Filter the listing below for "hfaults" and report every line that has it.
== == ==
theorem readStatusFields_statusPayload (s : State) :
    readStatusFields s.statusPayload =
      { nodeState := BitVec.ofNat 3 (nodeStateCode s.node.state), basis := BitVec.ofNat 3 (basisCode s.node.basis)
        axis := s.straps.axis, faultClass := BitVec.ofNat 2 s.faultClass } := by
  have hstate : byteAt s.statusPayload 0 = stateByte s.node := rfl
  have haxis : (byteAt s.statusPayload 7).extractLsb' 5 3 = BitVec.ofNat 3 s.straps.axis.toNat :=
    packed_field [] [_] rfl rfl rfl
  have hclass : (byteAt s.statusPayload 2).extractLsb' 0 2 = BitVec.ofNat 2 s.faultClass :=
    packed_field [_, _, _, _] [] rfl rfl rfl
  simp only [readStatusFields, hstate, haxis, hclass, stateByte_nodeState, stateByte_basis, BitVec.ofNat_toNat,
    BitVec.setWidth_eq]

/-- Settles O6: the readers undo the packing, and every field stands at its own place. -/
theorem payloadsReadBack : Obligations.PayloadsReadBack := by
  unfold Obligations.PayloadsReadBack
  refine ⟨fun x hlo hhi => intOfBytes_bytesOf_four hlo hhi, fun x hlo hhi => intOfBytes_bytesOf_two hlo hhi,
    fun x hx => natOfBytes_bytesOf_of_lt 2 hx, ?_, ?_⟩
  · intro s joint trusted c bs hc hjlo hjhi
    exact ⟨readPosition_positionPayload s joint trusted hc.1 hc.2 hjlo hjhi, rfl,
      packed_bit [_, _, _, _] [_] rfl rfl rfl, packed_bit [_, _, _, _, _] [] rfl rfl rfl,
      packed_rest rfl, stateByte_substate s.node, fun hlo hhi => intOfBytes_bytesOf_two hlo hhi⟩
  · intro s bs at_ code
    have hfaults : natOfBytes (bytesOf 2 s.faults.active.toNat) = s.faults.active.toNat :=
      natOfBytes_bytesOf_of_lt 2 s.faults.active.isLt
    exact ⟨readStatusFields_statusPayload s, rfl, stateByte_substate s.node,
      packed_field [] [_, _] rfl rfl rfl, packed_field [_] [_] rfl rfl rfl,
      packed_bit [_, _] [] rfl rfl rfl,
      packed_field [] [_, _, _, _] rfl rfl rfl, packed_bit [_] [_, _, _] rfl rfl rfl,
      packed_bit [_, _] [_, _] rfl rfl rfl, packed_field [_, _, _] [_] rfl rfl rfl,
      hfaults,
      packed_field [] [_, _, _, _, _] rfl rfl rfl, packed_yes [_] [_, _, _, _] rfl rfl rfl (by simp),
      packed_yes [_, _] [_, _, _] rfl rfl rfl (by simp), packed_bit [_, _, _] [_, _] rfl rfl rfl,
      packed_bit [_, _, _, _] [_] rfl rfl rfl, packed_bit [_, _, _, _, _] [] rfl rfl rfl,
      packed_yes [] [_, _, _] rfl rfl rfl (by simp [Option.isSome_iff_ne_none]),
      packed_yes [_] [_, _] rfl rfl rfl (by simp),
      packed_field [_, _] [_] rfl rfl rfl, packed_field [_, _, _] [] rfl rfl rfl,
      packed_yes (b := s.node.phase == .confirmation) [_] [] (by cases h : s.node.phase <;> rfl) rfl rfl (by simp),
      rfl, rfl, rfl⟩

end Sys2Proof.Machine
end

section
/-! SUPPORT. The layouts of the replies' data: a byte that fields share is the sum of their codes at their places
(O7). -/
== == ==
> _Result of this task_
    have hfaults : natOfBytes (bytesOf 2 s.faults.active.toNat) = s.faults.active.toNat :=
      hfaults,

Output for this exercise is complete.